Singh Meenakshi, Puri Manju, Bessy Saji, Ranvir Singh Geeta, George Susan, Singh Abha, Yadav Reena
Professor Department of Obstetrics and Gynaecology, Lady Hardinge Medical College, New Delhi, India
Obstetrics & Gynaecology, Lady Hardinge Medical College, New Delhi, India.
BMJ Open Qual. 2025 Jan 25;13(Suppl 1):e002294. doi: 10.1136/bmjoq-2023-002294.
Allowing a birth companion is the basic right of a mother and is identified as an important component of respectful maternity care. The implementation of this intervention has been a challenge in heavy-load public health facilities in India.
Despite the proven benefits of the presence of birth companions on maternal-fetal outcomes, there was no policy of allowing birth companions in our hospital.
We aimed to introduce and establish the practice of allowing birth companions for all eligible mothers admitted to the labour ward from 0% to 70% in 8 weeks duration. The study was conducted in the Department of Obstetrics and Gynecology, Lady Hardinge Medical College and Smt. Sucheta Kriplani Hospital, New Delhi. A quality improvement (QI) team was formed. After collecting the baseline data and observing the process flow, fishbone analysis was done to identify the main problems. Various change ideas were listed and tested in the form of plan-do-study-act (PDSA) cycles and ideas were either adapted or adopted. Simple interventions such as antenatal sensitisation and counselling of the mother and the family, WhatsApp groups, and monthly labour room induction classes for residents helped achieve the target. During COVID-19 pandemic, the practice of allowing birth companions was suspended temporarily but was rolled out again after the second wave of COVID-19 in COVID-19-negative and COVID-19 suspect labour wards.

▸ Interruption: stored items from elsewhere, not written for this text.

theorem Pixel.bytes_length (p : Pixel) (bgr : Bool) : (p.bytes bgr).length = 3 := by cases bgr <;> rfl

/-- A pixel of the block buffers has the exact channels in the byte order of the frame. -/
theorem State.pixel_bytes (s : State) (x y : Fin 16) :
    (s.pixel x y).bytes s.bgrL = pixelBytes (fun b => s.blk[b]) s.bgrL x y := by
  rw [State.pixel, toPixel_eq_channelOf]
  rfl

section place
variable {stride mx my : Nat}

/-- The bytes of a pixel end inside its row when the macroblock does (47 R651). -/
theorem pixelOffset_add_three_le (hmx : 48 * (mx + 1) ≤ stride) (x y : Fin 16) :
    pixelOffset stride mx my x y + 3 ≤ (16 * my + y + 1) * stride := by
  rw [pixelOffset, add_one_mul]
  omega

/-- The pixels of a row of the macroblock stand before those of a later row. -/
theorem pixelOffset_add_three_le_of_lt (hmx : 48 * (mx + 1) ≤ stride) {y y' : Fin 16} (hy : y < y') (x x' : Fin 16) :
    pixelOffset stride mx my x y + 3 ≤ pixelOffset stride mx my x' y' :=
  calc
    _ ≤ (16 * my + y + 1) * stride := pixelOffset_add_three_le hmx x y
    _ ≤ (16 * my + y') * stride := Nat.mul_le_mul_right _ (by omega)
    _ ≤ _ := Nat.le_add_right _ _

/-- Two pixels of the macroblock share no byte. -/
theorem pixelOffset_apart (hmx : 48 * (mx + 1) ≤ stride) {p q : Fin 16 × Fin 16} (h : p ≠ q) :
    pixelOffset stride mx my p.1 p.2 + 3 ≤ pixelOffset stride mx my q.1 q.2 ∨
      pixelOffset stride mx my q.1 q.2 + 3 ≤ pixelOffset stride mx my p.1 p.2 := by
  rcases lt_trichotomy p.2 q.2 with hy | hy | hy
  · exact .inl (pixelOffset_add_three_le_of_lt hmx hy _ _)
  · have hx : p.1.val ≠ q.1.val := fun hx => h (Prod.ext (Fin.ext hx) hy)
    rw [pixelOffset, pixelOffset, hy]
    omega
  · exact .inr (pixelOffset_add_three_le_of_lt hmx hy _ _)

end place

/-! ## Writing runs of bytes -/

/-- The bytes of each item written from its offset on, one item after the other. -/
def Memory.writeRuns {ι : Type} (off : ι → Nat) (bytes : ι → List Byte) (items : List ι) (m : Memory) : Memory :=
  items.foldl (fun m i => m.writeList (off i) (bytes i)) m

section runs
variable {ι : Type} {off : ι → Nat} {bytes : ι → List Byte}

theorem Memory.writeRuns_cons (i : ι) (items : List ι) (m : Memory) :
    m.writeRuns off bytes (i :: items) = (m.writeList (off i) (bytes i)).writeRuns off bytes items := rfl

/-- Outside every run a byte is as before. -/
theorem Memory.read_writeRuns_other {c : Nat} : ∀ (items : List ι) (m : Memory),
    (∀ i ∈ items, c < off i ∨ off i + (bytes i).length ≤ c) → (m.writeRuns off bytes items).read c = m.read c
  | [], _, _ => rfl
  | i :: items, m, h => by
    rw [Memory.writeRuns_cons, Memory.read_writeRuns_other items _ fun k hk => h k (List.mem_cons_of_mem _ hk)]
    exact Memory.read_writeList_other _ _ _ (h i List.mem_cons_self)

/-- A byte of a run that is outside the runs of all other items is the one its item wrote. -/
theorem Memory.read_writeRuns_same {i : ι} {j : Nat} {b : Byte} (hb : (bytes i)[j]? = some b)
    (hother : ∀ k, k ≠ i → off i + j < off k ∨ off k + (bytes k).length ≤ off i + j) :
    ∀ (items : List ι) (m : Memory), m.wf → i ∈ items → (m.writeRuns off bytes items).read (off i + j) = b
  | k :: items, m, hm, hi => by
    rw [Memory.writeRuns_cons]
    by_cases hlater : i ∈ items
    · exact Memory.read_writeRuns_same hb hother items _ (Memory.writeList_wf _ _ _ hm) hlater
    · obtain rfl : i = k := (List.mem_cons.1 hi).resolve_right hlater
      rw [Memory.read_writeRuns_other items _ fun k hk => hother k (ne_of_mem_of_not_mem hk hlater)]
      exact Memory.read_writeList_same _ _ _ _ _ hm hb

end runs

/-! ## The writes of colour conversion (47 R650) -/

/-- A run below OUT_LEN is written whole (70 R924). -/
theorem writeBytes_ok {s : State} (hcap : s.regs.outLen.toNat ≤ s.params.outMemBytes) :
    ∀ (bs : List Byte) (a : Nat) (m : Memory), a + bs.length ≤ s.regs.outLen.toNat →
      writeBytes a bs { s with outMem := m } = .ok () { s with outMem := m.writeList a bs }
  | [], _, _, _ => rfl
  | b :: bs, a, m, h => by
    rw [List.length_cons] at h
    rw [writeBytes, memWrite_ok (by dsimp only; omega) (by dsimp only; omega), Eff.bind_ok]
    exact writeBytes_ok hcap bs (a + 1) _ (by omega)

/-- `m` with the pixels `ps` of macroblock (mx, my) written at their places, one after the other. -/
def State.painted (s : State) (mx my : Nat) (ps : List (Fin 16 × Fin 16)) (m : Memory) : Memory :=
  m.writeRuns (fun p => pixelOffset s.regs.stride.toNat mx my p.1 p.2) (fun p => (s.pixel p.1 p.2).bytes s.bgrL) ps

The median value of the percentage of mothers accompanied by birth companions marginally increased to 20% after the first PDSA cycle. Finally, after multiple PDSA cycles, we could achieve our goal in 8 weeks. During a pandemic, the project was suspended temporarily during the first two waves but was revived again and we succeeded in reaching the desired goal and sustaining the policy after fewer PDSA cycles compared with the first phase.
The application of QI methodology and teamwork is pivotal in implementing any novel idea for patient care without additional infrastructure, manpower or financial resources.
允许有分娩陪伴者是母亲的基本权利,并且被视为尊重孕产妇护理的重要组成部分。在印度负荷繁重的公共卫生设施中,实施这项干预措施一直是一项挑战。
尽管分娩陪伴者的存在对母婴结局已证实有诸多益处,但我们医院没有允许分娩陪伴者的政策。
我们的目标是在8周内将允许所有符合条件的入住产房的母亲有分娩陪伴者的比例从0%提高到70%。该研究在新德里哈丁夫人医学院妇产科及苏切塔·克里普拉尼夫人医院开展。成立了一个质量改进(QI)团队。在收集基线数据并观察流程后,进行鱼骨分析以确定主要问题。列出各种变革想法,并以计划 - 实施 - 研究 - 行动(PDSA)循环的形式进行测试,对想法进行调整或采用。诸如对母亲及其家人进行产前宣传和咨询、建立WhatsApp群组以及为住院医生开展每月产房入门课程等简单干预措施有助于实现目标。在新冠疫情期间,允许分娩陪伴者的做法暂时中止,但在第二波新冠疫情后,在新冠病毒检测阴性和疑似感染新冠病毒的产房再次推行。
在第一个PDSA循环后,有分娩陪伴者陪伴的母亲比例的中位数略微增加到了20%。最终,经过多个PDSA循环,我们在8周内实现了目标。在疫情期间,该项目在前两波疫情期间暂时中止,但后来恢复,并且与第一阶段相比,我们在较少的PDSA循环后成功实现了预期目标并维持了该政策。
在不增加基础设施、人力或财力资源的情况下,应用QI方法和团队合作对于实施任何新的患者护理理念至关重要。